§ **RECORDS SUPPLIED**:
-- ==== Sys2Proof/Laws/Faults.lean ====
section
/-! SUPPORT. The Integrity Unit's work keeps the joint conditions: halts and fatal faults, look-ups and checked readings. -/

namespace Sys2Proof.Machine

set_option Elab.async false

variable {s : State}

/-! ### Halts -/

theorem State.Sound.cutOff (h : s.Sound) {taken : State → State} (ht : (taken s).Sound) : (s.cutOff taken).Sound := by
  have hm : (if Config.memoryHadTaken s.free then taken s else s).Sound := by split; exacts [ht, h]
  unfold State.cutOff
  generalize (if Config.memoryHadTaken s.free then taken s else s) = t at hm ⊢
  exact hm.same hm.mem hm.rings.same (lists := hm.lists.same) (counters := hm.counters.same) (config := hm.config.same)

theorem State.Sound.cutRings (h : s.Sound) : s.cutRings.Sound := by
  have first : State.Sound (if s.dirOut = [] ∨ s.op = .halted then s
      else s.cutOff fun s => if s.dirSent then s.directiveCounted else s.directiveInSlot) := by
    split
    · exact h
    · exact h.cutOff (by split; exacts [h.directiveCounted, h.directiveInSlot])
  unfold State.cutRings
  dsimp only
  generalize (if s.dirOut = [] ∨ s.op = .halted then s
      else s.cutOff fun s => if s.dirSent then s.directiveCounted else s.directiveInSlot) = t at first ⊢
  split
  · exact first
  · exact first.cutOff (by split; exacts [first.eventCounted, first.eventInSlot])

theorem State.Sound.recordWritten (h : s.Sound) (w : RecordWrite) : (s.recordWritten w).wf := by
  unfold State.recordWritten
  split <;> exact Memory.wf_writeEnabled _ _ _ h.mem

/-- The configuration conditions of a state with no record write waiting. -/
theorem State.ConfigSound.noWrite {t : State} (h : s.ConfigSound) (h5 : t.recordWrite = none := by rfl)
    (h1 : t.map = s.map := by rfl) (h2 : t.active = s.active := by rfl) (h3 : t.op = s.op := by rfl)
    (h4 : t.startup = s.startup := by rfl) : t.ConfigSound where
  map m hm := h.map m (h1 ▸ hm)
  active p hp := h.active p (h2 ▸ hp)
  running hr := by rw [h1, h2]; exact h.running (h3 ▸ hr)
  scanning n hn := by rw [h1, h2]; exact h.scanning n (h4 ▸ hn)
  headWrite x b c g hw := by rw [h5] at hw; cases hw

theorem State.Sound.cutRecordWrite (h : s.Sound) : s.cutRecordWrite.Sound := by
  unfold State.cutRecordWrite
  split
  · exact h
  · next w _ =>
    have hc : (s.cutOff fun s => { s with mem := s.recordWritten w }).Sound := h.cutOff (h.withMem (h.recordWritten w))
    exact hc.same hc.mem hc.rings.same (lists := hc.lists.same) (counters := hc.counters.same)
      (config := hc.config.noWrite)

theorem State.Sound.refuseUnanswered (h : s.Sound) : s.refuseUnanswered.Sound := by
  have hc := h.cutRecordWrite
  unfold State.refuseUnanswered
  exact hc.same hc.mem hc.rings.same (lists := hc.lists.same) (counters := hc.counters.same) (config := hc.config.same)

theorem State.Sound.haltEvent (h : s.Sound) (f : FaultyStructure) (entry : Nat) : (s.haltEvent f entry).Sound := by
  unfold State.haltEvent
  split
  · next hr =>
    refine h.same h.mem ⟨h.rings.directive, fun hm => ?_, h.rings.backlog⟩ (lists := h.lists.same)
      (counters := h.counters.same) (config := h.config.same)
    have he := h.rings.event hm
    refine ⟨he.prodBelow, he.consBelow, ?_⟩
    have : s.evUnread + 1 ≤ s.evCount - 1 := by omega
    exact this
  · obtain ⟨a, b, c, d, e, f, g⟩ := h.counters
    refine h.same h.mem ⟨h.rings.directive, fun hm => ?_, h.rings.backlog⟩ (lists := h.lists.same)
      (counters := ⟨a, b, c, d, e, satInc_le f, g⟩) (config := h.config.same)
    have he := h.rings.event hm
    refine ⟨he.prodBelow, he.consBelow, ?_⟩
    have := he.fits
    show unread s.evCount s.evProd s.evCons + 0 ≤ s.evCount - 1
    omega

theorem State.Sound.enterHalted (h : s.Sound) (f : FaultyStructure) (entry : Nat) : (s.enterHalted f entry).Sound := by
  have hc := h.refuseUnanswered.cutRings
  unfold State.enterHalted
  generalize s.refuseUnanswered.cutRings = t at hc ⊢
  have last : State.Sound { t with op := .halted } := by
    refine hc.same hc.mem hc.rings.same (lists := hc.lists.same) (counters := hc.counters.same) (config := ?_)
    exact ⟨hc.config.map, hc.config.active, (by intro hr; cases hr), hc.config.scanning, hc.config.headWrite⟩
  exact (last.haltEvent f entry).writeStatus

theorem keeps_fatalFault (f : FaultyStructure) (entry : Nat) : Keeps State.Sound (fatalFault f entry) := by
  intro s h
  unfold fatalFault
  simp only [after_get_bind]
  split
  · exact h.enterHalted f entry
  · simp only [after_modify_bind]
    refine keeps_report _ _ _ _ _ _ ?_
    exact ⟨h.mem, h.ctxs, h.attach, h.heads, h.idMap, h.lists.same, h.counters.same, h.config.same, h.rings.same,
      fun _ => rfl⟩

/-! ### The parity-protected structures -/

theorem IdMapSound.mapFound {m : List MapEntry} (h : IdMapSound m) (n : Slot) : IdMapSound (mapFound m n) := by
  have keep (e : MapEntry) : (if e.slot = n then { e with parityBad := false } else e).slot = e.slot ∧
      (if e.slot = n then { e with parityBad := false } else e).identity = e.identity := by split <;> simp
  refine ⟨?_, fun e he => ?_⟩
  · unfold Machine.mapFound
    rw [List.pairwise_map]
    refine h.order.imp fun {a b} hab => ?_
    rw [(keep a).1, (keep b).1]; exact hab
  · obtain ⟨x, hx, rfl⟩ := List.mem_map.mp he
    rw [(keep x).2]; exact h.nonzero x hx

theorem State.Sound.withIdMap (h : s.Sound) {m : List MapEntry} (hm : IdMapSound m) : State.Sound { s with idMap := m } :=
  ⟨h.mem, h.ctxs, h.attach, h.heads, hm, h.lists.same, h.counters.same, h.config.same, h.rings.same, h.pendingFault⟩

theorem keeps_lookupIdentity (id : Identity) : Keeps State.Sound (lookupIdentity id) := by
  intro s h
  unfold lookupIdentity
  simp only [after_get_bind]
  split
  · exact h
  · split
    · simp only [after_modify_bind]
      exact after_bind_of (keeps_fatalFault _ _ _ (h.withIdMap (h.idMap.mapFound _))) fun _ _ _ ht => ht
    · exact h

theorem keeps_useEntry (e : EntryNo) : Keeps State.Sound (useEntry e) := by
  intro s h
  unfold useEntry
  simp only [after_get_bind]
  split
  · simp only [after_modify_bind]
    exact keeps_fatalFault _ _ _ (h.setEntry _ _)
  · exact h

theorem HeadCtx.Sound.parity {c : HeadCtx} (h : c.Sound) : HeadCtx.Sound { c with poolParityBad := false } :=
  ⟨h.limits, h.staged, h.failures, h.numbers, h.empty, h.waiting, h.liveness, h.waitOrder⟩

theorem keeps_usePool (x : Head) : Keeps State.Sound (usePool x) := by
  intro s h
  unfold usePool
  simp only [after_getHead_bind]
  split
  · simp only [after_modHead_bind]
    exact keeps_fatalFault _ _ _ (h.setHead _ (h.heads x).parity)
  · exact h

/-! ### Checked readings -/

theorem State.Sound.writeMarker (h : s.Sound) (n : Slot) : (s.writeMarker n).Sound :=
  h.withMem (Memory.wf_writeByte _ _ _ h.mem)

theorem State.Sound.writeBack (h : s.Sound) (n : Slot) (b : Nat) (d : Beat) : (s.writeBack n b d).Sound :=
  h.withMem (Memory.wf_writeByte _ _ _ (Memory.wf_writeAll _ _ _ h.mem))

theorem HandsetCtx.Sound.poison {c : HandsetCtx} (h : c.Sound) (p : Bool) : HandsetCtx.Sound { c with poisoned := p } :=
  ⟨h.accessFail, h.hoFail, h.offered, h.admission, h.moving, h.calling, h.media, h.silent, h.quality⟩

theorem keeps_account (n : Slot) (b : Nat) (v : Source) : Keeps State.Sound (account n b v) := by
  intro s h
  unfold account
  simp only [after_get_bind]
  split
  · exact h
  · next hc =>
    simp only [after_modify_bind]
    refine after_bind_of (keeps_report _ _ _ _ _ _ ?_) fun _ t _ ht => ?_
    · obtain ⟨a, b, c, d, e⟩ := h.lists
      obtain ⟨a', b', c', d', e', f', g'⟩ := h.counters
      refine ⟨h.mem, h.ctxs, h.attach, h.heads, h.idMap, ⟨a, b, c, ?_, ?_⟩, ⟨a', b', c', d', satInc_le e', f', g'⟩,
        h.config.same, h.rings.same, h.pendingFault⟩
      · show (if s.faultList.length < Config.faultListSize then s.faultList ++ [n] else s.faultList).length ≤ 16
        split
        · next hl =>
          simp only [List.length_append, List.length_singleton]
          have : s.faultList.length < 16 := hl
          omega
        · exact d
      · show (if s.faultList.length < Config.faultListSize then s.faultList ++ [n] else s.faultList).Nodup
        split
        · rw [List.nodup_append]
          refine ⟨e, List.nodup_singleton n, ?_⟩
          intro x hx y hy
          rw [List.mem_singleton] at hy
          subst hy
          rintro rfl
          exact hc (by simpa using hx)
        · exact e
    · simp only [after_get_bind]
      split
      · exact keeps_report _ _ _ _ _ _ ht
      · exact ht

theorem keeps_judgeMarker (r : Reading) : Keeps State.Sound (judgeMarker r) := by
  intro s h
  unfold judgeMarker
  simp only [after_getCtx_bind]
  split
  · simp only [after_modCtx_bind]
    have h1 := h.setCtx r.slot ((h.ctxs r.slot).poison true)
    split
    · refine after_bind_of (keeps_report _ _ _ _ _ _ h1) fun _ t _ ht => ?_
      split
      · exact ht.writeMarker r.slot
      · exact ht
    · split
      · exact h1.writeMarker r.slot
      · exact h1
  · split
    · exact h.writeMarker r.slot
    · exact h

theorem keeps_checkBeat (r : Reading) (p : Bool) (b : Nat) : Keeps State.Sound (checkBeat r p b) := by
  intro s h
  unfold checkBeat
  split
  · exact h
  · next d _ =>
    dsimp only
    split
    · split
      · simp only [after_modify_bind]
        exact after_bind_of (keeps_account _ _ _ _ (h.writeBack _ _ _)) fun _ _ _ ht => ht
      · exact after_bind_of (keeps_account _ _ _ _ h) fun _ _ _ ht => ht
    · exact h
  · split
    · exact h
    · simp only [after_modify_bind, after_modCtx_bind]
      refine after_bind_of (keeps_report _ _ _ _ _ _ ?_) fun _ _ _ ht => ht
      exact (h.writeMarker _).setCtx _ (((h.writeMarker _).ctxs _).poison true)

theorem keeps_checkBeats (r : Reading) (p : Bool) (bs : List Nat) : Keeps State.Sound (checkBeats r p bs) := by
  induction bs generalizing p with
  | nil => exact Keeps.pure ()
  | cons b rest ih => exact Keeps.bind (keeps_checkBeat r p b) fun q => ih q

theorem keeps_checkReading (r : Reading) : Keeps State.Sound (checkReading r) :=
  Keeps.bind (keeps_judgeMarker r) fun p => keeps_checkBeats r p r.beats

theorem keeps_endPoison (n : Slot) : Keeps State.Sound (endPoison n) := by
  intro s h
  unfold endPoison
  simp only [after_modCtx_bind, after_modify]
  have h1 := h.setCtx n ((h.ctxs n).poison false)
  obtain ⟨a, b, c, d, e⟩ := h1.lists
  exact ⟨h1.mem, h1.ctxs, h1.attach, h1.heads, h1.idMap,
    ⟨a, b, c, (List.length_filter_le ..).trans d, e.filter _⟩, h1.counters.same, h1.config.same, h1.rings.same,
    h1.pendingFault⟩

end Sys2Proof.Machine
end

§ **YOUR GOAL**:
Of the lines above, extract only those from the line with "exact ⟨hc.config.map, hc.config.active, (by" to the line with "(mapFound m n) := by", both included, exactly as written.

§ **EXPECTED OUTPUT**:
    exact ⟨hc.config.map, hc.config.active, (by intro hr; cases hr), hc.config.scanning, hc.config.headWrite⟩
  exact (last.haltEvent f entry).writeStatus

theorem keeps_fatalFault (f : FaultyStructure) (entry : Nat) : Keeps State.Sound (fatalFault f entry) := by
  intro s h
  unfold fatalFault
  simp only [after_get_bind]
  split
  · exact h.enterHalted f entry
  · simp only [after_modify_bind]
    refine keeps_report _ _ _ _ _ _ ?_
    exact ⟨h.mem, h.ctxs, h.attach, h.heads, h.idMap, h.lists.same, h.counters.same, h.config.same, h.rings.same,
      fun _ => rfl⟩

/-! ### The parity-protected structures -/

theorem IdMapSound.mapFound {m : List MapEntry} (h : IdMapSound m) (n : Slot) : IdMapSound (mapFound m n) := by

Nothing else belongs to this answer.